In addition, procedure 100 and the IVD device may reduce the use of defibrillators to treat patients suffering from cardiac channelopathy-induced disease. Most current patients suffering from cardiac channelopathy-induced disease receive a defibrillator that is implanted and has to be changed every 7 years. The initial implantation and changing of the defibrillator involves surgery, which increases the risk for complications and adverse effects. Procedure 100 and the IVD device may reduce the need for defibrillators through improved diagnosis and better treatment planning.

Further, the use of the CytoPatch™ technology in the IVD device automates what can be a very time consuming manual procedure. The manual procedure is performed by an electrophysiologist that is specifically trained over months in manual patch clamping (MPC). Trained technicians may operate the IVD device and free electrophysiologists from time-consuming and highly-frustrating manual research work to focus on experiment data analysis (e.g., analysis of database 110).

In some embodiments, the IVD device includes a cardiac action potential simulator. The cardiac action potential simulator may be used to assess patient-specific missings or alterings in certain ion channel conductivities. In some embodiments, the IVD device may be able to suggest compounds or medicines that can be tested for restoring the altered currents. In some embodiments, the IVD device uses current feedback algorithms (e.g., dynamic clamp) to restore the altered currents in vitro. Using the current feedback algorithms may provide additional evidence on the missing ion channel conductivities and/or provide a mathematical fit of the missing ion channel conductivities.

In some embodiments the IVD device uses use single ion channel recording techniques. In some embodiments, the IVD device uses capacity measurements to assess cellular membrane parameters. In some embodiments, the IVD assesses the contraction of the cardiomyocytes optically along with the patch clamp. In some embodiments, the IVD device assesses the electrophysiological phenotypic function of the cells (cardiomyocytes) by changing intracellular or extracellular buffers during the recordings. In some embodiments, the IVD device assesses the osmotic tolerance of the cells. For example, the IVD device may assess shrinking or expansion of the cells induced by osmotic changes in the buffer as assessed optically or by capacity measurement.

In some embodiments, the IVD device may include a cluster-strategy (e.g., clustering of data from different IVD devices). The cluster-strategy may allow electrophysiologists to remotely analyze data even from multiple locations. The IVD device may provide networked collaboration among multiple disciplines (e.g., physicians, cardiologists, oncologists, etc.).

Procedure 100 and the IVD device may be applied to cardiac channelopathies in areas ranging from personalized diagnostic practices of hospitals, to cardiac death risk stratification of athletes, and to better SID prevention. The risk a professional athlete may suffer from a channelopathy and thus, e.g., LQT during “work” is relatively high (1 out of 200). Newborn's cardiomyocytes may be tested from umbilical cord blood pre- or post-natal to assess a risk for SIDS due to cardiac channelopathies.

In certain embodiments, one or more process (procedure) steps described herein may be performed by one or more processors (e.g., a computer processor) executing instructions stored on a non-transitory computer-readable medium.

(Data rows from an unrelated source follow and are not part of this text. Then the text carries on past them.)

-- ==== Sys2Proof/Tests/Slice0.lean ====
section
/-!
SUPPORT. The model's own tests. Expected results come from spec/95_test_vectors.md and the examples of the rules
R71-R93; words to be read back are written out from the layouts R61-R63. The last part has one witness for every
statement with hypotheses.
-/

namespace Sys2Proof.Tests

open Sys2Proof Sys2Proof.Machine Sys2Proof.Statements

/-- The results of one step on one line, from a fresh run. -/
def resultOn (hex : Bool) (line : String) : List Result :=
  match step (State.start hex [line.toList]) with
  | .next t => t.results
  | _ => []

/-- The output lines of one step on one line, as strings, from a fresh run. -/
def outputOn (hex : Bool) (line : String) : List String :=
  match step (State.start hex [line.toList]) with
  | .next t => t.outputStream.map String.ofList
  | _ => []

/-- The results of the first step after reset with a table word placed. -/
def resultOfWord (w : Nat) : List Result :=
  match step (State.reset.withFetchWord 32 w) with
  | .next t => t.results
  | _ => []

/-- The single result `OK(w, ovf)`. -/
def gives (w : Word) (o : Bool := false) : List Result := [.ok w o]

/-- The single result `ERR(kind, pos)`. -/
def rejects (kind : ErrKind) (pos : Pos) : List Result := [.err kind pos]

/-- Operand tokens from strings. -/
def toks (ts : List String) : List Token := ts.map String.toList

/-! ## Well-formedness: each check refuses an ill-formed term (30_encoding.md R69) -/

theorem test_wf_accepts :
    Instr.wellFormed false (.add (toks ["x0", "x31", "x7"])) = true ∧
    Instr.wellFormed false (.addi (toks ["x0", "x31", "-2049"])) = true ∧
    Instr.wellFormed false (.lui (toks ["x31", "0xABCdef"])) = true := by decide

theorem test_wf_refuses_count :
    Instr.wellFormed false (.sub (toks ["x1", "x2"])) = false ∧
    Instr.wellFormed false (.ori (toks ["x1", "x2", "3", "4"])) = false ∧
    Instr.wellFormed false (.auipc (toks ["x1", "1", "2"])) = false := by decide

theorem test_wf_refuses_register :
    Instr.wellFormed false (.xor (toks ["x32", "x1", "x2"])) = false ∧
    Instr.wellFormed false (.xor (toks ["x1", "x05", "x2"])) = false ∧
    Instr.wellFormed false (.xor (toks ["x1", "x2", "zero"])) = false ∧
    Instr.wellFormed false (.slti (toks ["x1", "5", "x2"])) = false ∧
    Instr.wellFormed false (.lui (toks ["X5", "1"])) = false := by decide

theorem test_wf_refuses_immediate :
    Instr.wellFormed false (.andi (toks ["x1", "x2", "x3"])) = false ∧
    Instr.wellFormed false (.andi (toks ["x1", "x2", "0x10"])) = false ∧
    Instr.wellFormed true (.andi (toks ["x1", "x2", "0x10"])) = true ∧
    Instr.wellFormed true (.andi (toks ["x1", "x2", "0X10"])) = false ∧
    Instr.wellFormed false (.lui (toks ["x1", "0x"])) = false := by decide

/-! ## Reading words written out from the layouts (30_encoding.md R47, R61, R62, R63), one per constructor -/

theorem test_read_words_r :
    decodeTableWord 32 0b0000000_00011_00010_000_00001_0110011 = some (.add (toks ["x1", "x2", "x3"])) ∧
    decodeTableWord 32 0b0100000_00011_00010_000_00001_0110011 = some (.sub (toks ["x1", "x2", "x3"])) ∧
    decodeTableWord 32 0b0000000_00111_00110_111_00101_0110011 = some (.and (toks ["x5", "x6", "x7"])) ∧
    decodeTableWord 32 0b0000000_00111_00110_110_00101_0110011 = some (.or (toks ["x5", "x6", "x7"])) ∧
    decodeTableWord 32 0b0000000_00111_00110_100_00101_0110011 = some (.xor (toks ["x5", "x6", "x7"])) := by decide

For example, the IVD device or procedure 100, shown in FIG. 1, may have one or more steps performed by one or more processors executing instructions stored as program instructions in a computer readable storage medium (e.g., a non-transitory computer readable storage medium).

FIG. 2 depicts a block diagram of one embodiment of exemplary computer system 410. Exemplary computer system 410 may be used to implement one or more embodiments described herein. In some embodiments, computer system 410 is operable by a user to implement one or more embodiments described herein such as procedure 100, shown in FIG. 1. In the embodiment of FIG. 2, computer system 410 includes processor 412, memory 414, and various peripheral devices 416. Processor 412 is coupled to memory 414 and peripheral devices 416. Processor 412 is configured to execute instructions, including the instructions for procedure 100, which may be in software. In various embodiments, processor 412 may implement any desired instruction set (e.g. Intel Architecture-32 (IA-32, also known as x86), IA-32 with 64 bit extensions, x86-64, PowerPC, Sparc, MIPS, ARM, IA-64, etc.). In some embodiments, computer system 410 may include more than one processor. Moreover, processor 412 may include one or more processors or one or more processor cores.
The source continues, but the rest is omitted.